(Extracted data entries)
──────────

/-- The segment was faulted (R654). -/
def noteFault (r : SeqRun) (s : State) : State :=
  match r.fault with
  | none => s
  | some st =>
    let pay := fields4 [r.part, st, s.step.count, r.faultRec.1, r.faultRec.2.1, r.faultRec.2.2]
    raiseTo evSegmentFault r.part [.prims r.part] pay (logError evSegmentFault (if st = stNotPermitted then 4 else if st = stBarrierOverrun ∨ st = stTimeout then 5 else 3) r.part pay
      (modErr (fun x => { x with segFaults := Tbl.inc 32 x.segFaults r.part }) s))

/-- Breaches outside the region, and those no horizon tested (R174). -/
def endBreaches (r : SeqRun) (s : State) : State :=
  (s.np.breaches.filter fun b => b.2.2.2 == 0).foldl (fun s b => breachUnreplayed r.part 3 b (newExp s (runImage s r) b.1) s) s

/-- The program has ended: its issues are over, nothing stalls it, no horizon waits. -/
def programOver (r : SeqRun) : Bool := r.pos.ended && r.stall.isNone && !r.waitHorizon

/-- PROGRAM_END (R262): the end bundle's advance has run and every part has finished. -/
def execProgramEnd (s : State) : Host.Outcome State Fault Refusal :=
  .next (match s.seq.cur, s.step.running with
    | some r, some _ =>
      if !dieOn s || !programOver r then s else
      let s := finishParts r s
      if heldUp s then s else
      match s.seq.cur, s.step.running with
      | some r, some sr =>
        let e := sr.segs.getD sr.next { valid := true, partition := r.part, budget := 0 }
        let s := noteImbalance r (noteLate e sr r.work s)
        let s := modNpPart r.part (fun x => { x with exps := s.np.layerExp }) (noteFault r (endBreaches r s))
        let s := readResults r.part sr.next r.fault s
        let s := syncSeq (modSeq (fun q => { q with cur := none, ended := true }) s)
        endStep (passSegment e (sr.actual + 1152 + r.work + slackSum sr.segSlack) s)
      | _, _ => s
    | _, _ => s)

/-! ### Run control (R43, R584) -/

/-- Stepping is told to run, both tier controllers put into service before (R295), or to stop after the current step. -/
def setRun (on : Bool) (s : State) : State :=
  if s.step.run = on then s
  else if on then rearm (modStep (fun x => { x with run := true }) (serviceTiers s))
  else onlyIf s.step.running.isNone stopStepping (modStep (fun x => { x with run := false }) s)

/-- STEP_RUN_CONTROL (R43). -/
def execStepRunControl (run : Bool) (s : State) : Host.Outcome State Fault Refusal := .next (onlyIf (dieOn s) (setRun run) s)

/-- STEP_COMMIT (R43): STEP_CTRL.commit stages the registers. -/
def execStepCommit (s : State) : Host.Outcome State Fault Refusal := .next (onlyIf (dieOn s) commitRegs s)

/-- STEP_CONFIG_TAKES_EFFECT (R34): at E, while stepping does not run. -/
def execStepConfigTakesEffect (s : State) : Host.Outcome State Fault Refusal :=
  .next (match s.step.staged with
    | some c => if dieOn s && !stepping s && decide (c.origin ≤ rack s) then applyConfig c.origin s else s
    | none => s)

/-! ### Device commands (R28, R30, R34, R45, R584, R691) -/

def devStepConfig (c : Cmd) (s : State) : State × Ans :=
  withHost c (pNum c 16 8) 128 s fun bs =>
    let xs := (List.range 16).map fun i => leAt bs (8 * i) 8
    let cfg : StepCfg := { period := pNum c 0 4, origin := pNum c 8 8, segs := segTable xs, overrunLimit := pByte c 4, lateEvents := pBit c 5 0 }
    if xs.any fun x => bits x 36 27 != 0 then refuse stBadCommand s
    else if s.step.staged.isSome then refuse stBusy s
    else if !configFits s cfg then refuse stRefusedSchedule s
    else later (stageConfig cfg (modStep (fun t =>
      { t with periodNs := cfg.period, origin := cfg.origin, segRegs := (xs.mapIdx fun i x => (i, x)).foldl (fun a y => Tbl.set 0 a y.1 y.2) [] }) s))

def devStepConfigSpec : CmdSpec := { op := 0x0102, allow := [(0, 4, 0xFF), (5, 5, 1), (8, 23, 0xFF)], perm := byPrimary, body := devStepConfig }

/-- DEV_STEP_CONFIG (R28, R30, R34, R45, R584). -/
def execDevStepConfig (m : Mbx) (s : State) : Host.Outcome State Fault Refusal := .next (runCmd devStepConfigSpec m s)

/-- A start completes in the reserve of the first step, a stop once no step runs. -/
def devStepRun (c : Cmd) (s : State) : State × Ans :=
  if s.step.active.isNone then refuse stRefusedSchedule s
  else if s.step.run = pBit c 0 0 then (if !s.step.run && s.step.running.isSome then later s else done s)
  else later (setRun (pBit c 0 0) s)

def devStepRunSpec : CmdSpec := { op := 0x0103, allow := [(0, 0, 1)], perm := byPrimary, body := devStepRun }

/-- DEV_STEP_RUN (R584). -/
def execDevStepRun (m : Mbx) (s : State) : Host.Outcome State Fault Refusal := .next (runCmd devStepRunSpec m s)

/-- The host is the time source while the chip has had no RACKREF and has no fabric peer (R26). -/
def hostKeepsTime (s : State) : Bool := !s.step.rackrefEver && !(List.range 12).any fun n => decide ((port s n).state = 3)

def devTimeSet (c : Cmd) (s : State) : State × Ans :=
  if !hostKeepsTime s then refuse stNotPermitted s
  else done (setRack (pNum c 0 8) (modFab (fun f => { f with slewRest := 0 }) s))

def devTimeSetSpec : CmdSpec := { op := 0x0104, allow := [(0, 7, 0xFF)], perm := byPrimary, body := devTimeSet }

/-- DEV_TIME_SET (R24, R26, R584). -/
def execDevTimeSet (m : Mbx) (s : State) : Host.Outcome State Fault Refusal := .next (runCmd devTimeSetSpec m s)

def devClock (c : Cmd) (s : State) : State × Ans :=
  if 10 < pByte c 0 then refuse stBadCommand s
  else if stepping s then later (setSpread (pByte c 0) s) else done (setSpread (pByte c 0) s)

def devClockSpec : CmdSpec := { op := 0x0105, allow := [(0, 0, 0xFF)], perm := byPrimary, body := devClock }

/-- DEV_CLOCK (R20, R584, R691). -/
def execDevClock (m : Mbx) (s : State) : Host.Outcome State Fault Refusal := .next (runCmd devClockSpec m s)

/-! ### RACKREF and RACKSYNC (R23, R25, R689) -/

/-- The distance of two rack times. -/
def timeGap (a b : Nat) : Nat := max a b - min a b

/-- RACKSYNC_EDGE (R23, R25, R689). -/
def execRacksyncEdge (s : State) : Host.Outcome State Fault Refusal :=
  .next (if !dieOn s || s.step.lastSync.any fun l => decide (s.now < l + 500000000) then s else
    let old := rack s
    let new := s.step.syncLoad
    let s := modFab (fun f => { f with slewRest := 0 }) (setRack new (modStep (fun x => { x with lastSync := some s.now }) s))
    let s := onlyIf (decide (20 < timeGap old new)) (raiseTo evTimeCorrected 0xFF [.pfs] (leBytes 8 old ++ leBytes 8 new)) s
    if !s.step.rackref then s
    else if s.step.holdover then raiseTo evTimeLocked 0xFF [.pfs] [] (modStep (fun x => { x with timeLocked := true, holdover := false }) s)
    else modStep (fun x => { x with timeLocked := true }) s)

──────────

→ **Your assignment**
Put down each entry again, unchanged and complete.

→ **Result of this task**
/-- The segment was faulted (R654). -/
def noteFault (r : SeqRun) (s : State) : State :=
  match r.fault with
  | none => s
  | some st =>
    let pay := fields4 [r.part, st, s.step.count, r.faultRec.1, r.faultRec.2.1, r.faultRec.2.2]
    raiseTo evSegmentFault r.part [.prims r.part] pay (logError evSegmentFault (if st = stNotPermitted then 4 else if st = stBarrierOverrun ∨ st = stTimeout then 5 else 3) r.part pay
      (modErr (fun x => { x with segFaults := Tbl.inc 32 x.segFaults r.part }) s))

/-- Breaches outside the region, and those no horizon tested (R174). -/
def endBreaches (r : SeqRun) (s : State) : State :=
  (s.np.breaches.filter fun b => b.2.2.2 == 0).foldl (fun s b => breachUnreplayed r.part 3 b (newExp s (runImage s r) b.1) s) s

/-- The program has ended: its issues are over, nothing stalls it, no horizon waits. -/
def programOver (r : SeqRun) : Bool := r.pos.ended && r.stall.isNone && !r.waitHorizon

/-- PROGRAM_END (R262): the end bundle's advance has run and every part has finished. -/
def execProgramEnd (s : State) : Host.Outcome State Fault Refusal :=
  .next (match s.seq.cur, s.step.running with
    | some r, some _ =>
      if !dieOn s || !programOver r then s else
      let s := finishParts r s
      if heldUp s then s else
      match s.seq.cur, s.step.running with
      | some r, some sr =>
        let e := sr.segs.getD sr.next { valid := true, partition := r.part, budget := 0 }
        let s := noteImbalance r (noteLate e sr r.work s)
        let s := modNpPart r.part (fun x => { x with exps := s.np.layerExp }) (noteFault r (endBreaches r s))
        let s := readResults r.part sr.next r.fault s
        let s := syncSeq (modSeq (fun q => { q with cur := none, ended := true }) s)
        endStep (passSegment e (sr.actual + 1152 + r.work + slackSum sr.segSlack) s)
      | _, _ => s
    | _, _ => s)

/-! ### Run control (R43, R584) -/

/-- Stepping is told to run, both tier controllers put into service before (R295), or to stop after the current step. -/
def setRun (on : Bool) (s : State) : State :=
  if s.step.run = on then s
  else if on then rearm (modStep (fun x => { x with run := true }) (serviceTiers s))
  else onlyIf s.step.running.isNone stopStepping (modStep (fun x => { x with run := false }) s)

/-- STEP_RUN_CONTROL (R43). -/
def execStepRunControl (run : Bool) (s : State) : Host.Outcome State Fault Refusal := .next (onlyIf (dieOn s) (setRun run) s)

/-- STEP_COMMIT (R43): STEP_CTRL.commit stages the registers. -/
def execStepCommit (s : State) : Host.Outcome State Fault Refusal := .next (onlyIf (dieOn s) commitRegs s)

/-- STEP_CONFIG_TAKES_EFFECT (R34): at E, while stepping does not run. -/
def execStepConfigTakesEffect (s : State) : Host.Outcome State Fault Refusal :=
  .next (match s.step.staged with
    | some c => if dieOn s && !stepping s && decide (c.origin ≤ rack s) then applyConfig c.origin s else s
    | none => s)

/-! ### Device commands (R28, R30, R34, R45, R584, R691) -/

def devStepConfig (c : Cmd) (s : State) : State × Ans :=
  withHost c (pNum c 16 8) 128 s fun bs =>
    let xs := (List.range 16).map fun i => leAt bs (8 * i) 8
    let cfg : StepCfg := { period := pNum c 0 4, origin := pNum c 8 8, segs := segTable xs, overrunLimit := pByte c 4, lateEvents := pBit c 5 0 }
    if xs.any fun x => bits x 36 27 != 0 then refuse stBadCommand s
    else if s.step.staged.isSome then refuse stBusy s
    else if !configFits s cfg then refuse stRefusedSchedule s
    else later (stageConfig cfg (modStep (fun t =>
      { t with periodNs := cfg.period, origin := cfg.origin, segRegs := (xs.mapIdx fun i x => (i, x)).foldl (fun a y => Tbl.set 0 a y.1 y.2) [] }) s))

def devStepConfigSpec : CmdSpec := { op := 0x0102, allow := [(0, 4, 0xFF), (5, 5, 1), (8, 23, 0xFF)], perm := byPrimary, body := devStepConfig }

/-- DEV_STEP_CONFIG (R28, R30, R34, R45, R584). -/
def execDevStepConfig (m : Mbx) (s : State) : Host.Outcome State Fault Refusal := .next (runCmd devStepConfigSpec m s)

/-- A start completes in the reserve of the first step, a stop once no step runs. -/
def devStepRun (c : Cmd) (s : State) : State × Ans :=
  if s.step.active.isNone then refuse stRefusedSchedule s
  else if s.step.run = pBit c 0 0 then (if !s.step.run && s.step.running.isSome then later s else done s)
  else later (setRun (pBit c 0 0) s)

def devStepRunSpec : CmdSpec := { op := 0x0103, allow := [(0, 0, 1)], perm := byPrimary, body := devStepRun }

/-- DEV_STEP_RUN (R584). -/
def execDevStepRun (m : Mbx) (s : State) : Host.Outcome State Fault Refusal := .next (runCmd devStepRunSpec m s)

/-- The host is the time source while the chip has had no RACKREF and has no fabric peer (R26). -/
def hostKeepsTime (s : State) : Bool := !s.step.rackrefEver && !(List.range 12).any fun n => decide ((port s n).state = 3)

def devTimeSet (c : Cmd) (s : State) : State × Ans :=
  if !hostKeepsTime s then refuse stNotPermitted s
  else done (setRack (pNum c 0 8) (modFab (fun f => { f with slewRest := 0 }) s))

def devTimeSetSpec : CmdSpec := { op := 0x0104, allow := [(0, 7, 0xFF)], perm := byPrimary, body := devTimeSet }

/-- DEV_TIME_SET (R24, R26, R584). -/
def execDevTimeSet (m : Mbx) (s : State) : Host.Outcome State Fault Refusal := .next (runCmd devTimeSetSpec m s)

def devClock (c : Cmd) (s : State) : State × Ans :=
  if 10 < pByte c 0 then refuse stBadCommand s
  else if stepping s then later (setSpread (pByte c 0) s) else done (setSpread (pByte c 0) s)

def devClockSpec : CmdSpec := { op := 0x0105, allow := [(0, 0, 0xFF)], perm := byPrimary, body := devClock }

/-- DEV_CLOCK (R20, R584, R691). -/
def execDevClock (m : Mbx) (s : State) : Host.Outcome State Fault Refusal := .next (runCmd devClockSpec m s)

/-! ### RACKREF and RACKSYNC (R23, R25, R689) -/

/-- The distance of two rack times. -/
def timeGap (a b : Nat) : Nat := max a b - min a b

/-- RACKSYNC_EDGE (R23, R25, R689). -/
def execRacksyncEdge (s : State) : Host.Outcome State Fault Refusal :=
  .next (if !dieOn s || s.step.lastSync.any fun l => decide (s.now < l + 500000000) then s else
    let old := rack s
    let new := s.step.syncLoad
    let s := modFab (fun f => { f with slewRest := 0 }) (setRack new (modStep (fun x => { x with lastSync := some s.now }) s))
    let s := onlyIf (decide (20 < timeGap old new)) (raiseTo evTimeCorrected 0xFF [.pfs] (leBytes 8 old ++ leBytes 8 new)) s
    if !s.step.rackref then s
    else if s.step.holdover then raiseTo evTimeLocked 0xFF [.pfs] [] (modStep (fun x => { x with timeLocked := true, holdover := false }) s)
    else modStep (fun x => { x with timeLocked := true }) s)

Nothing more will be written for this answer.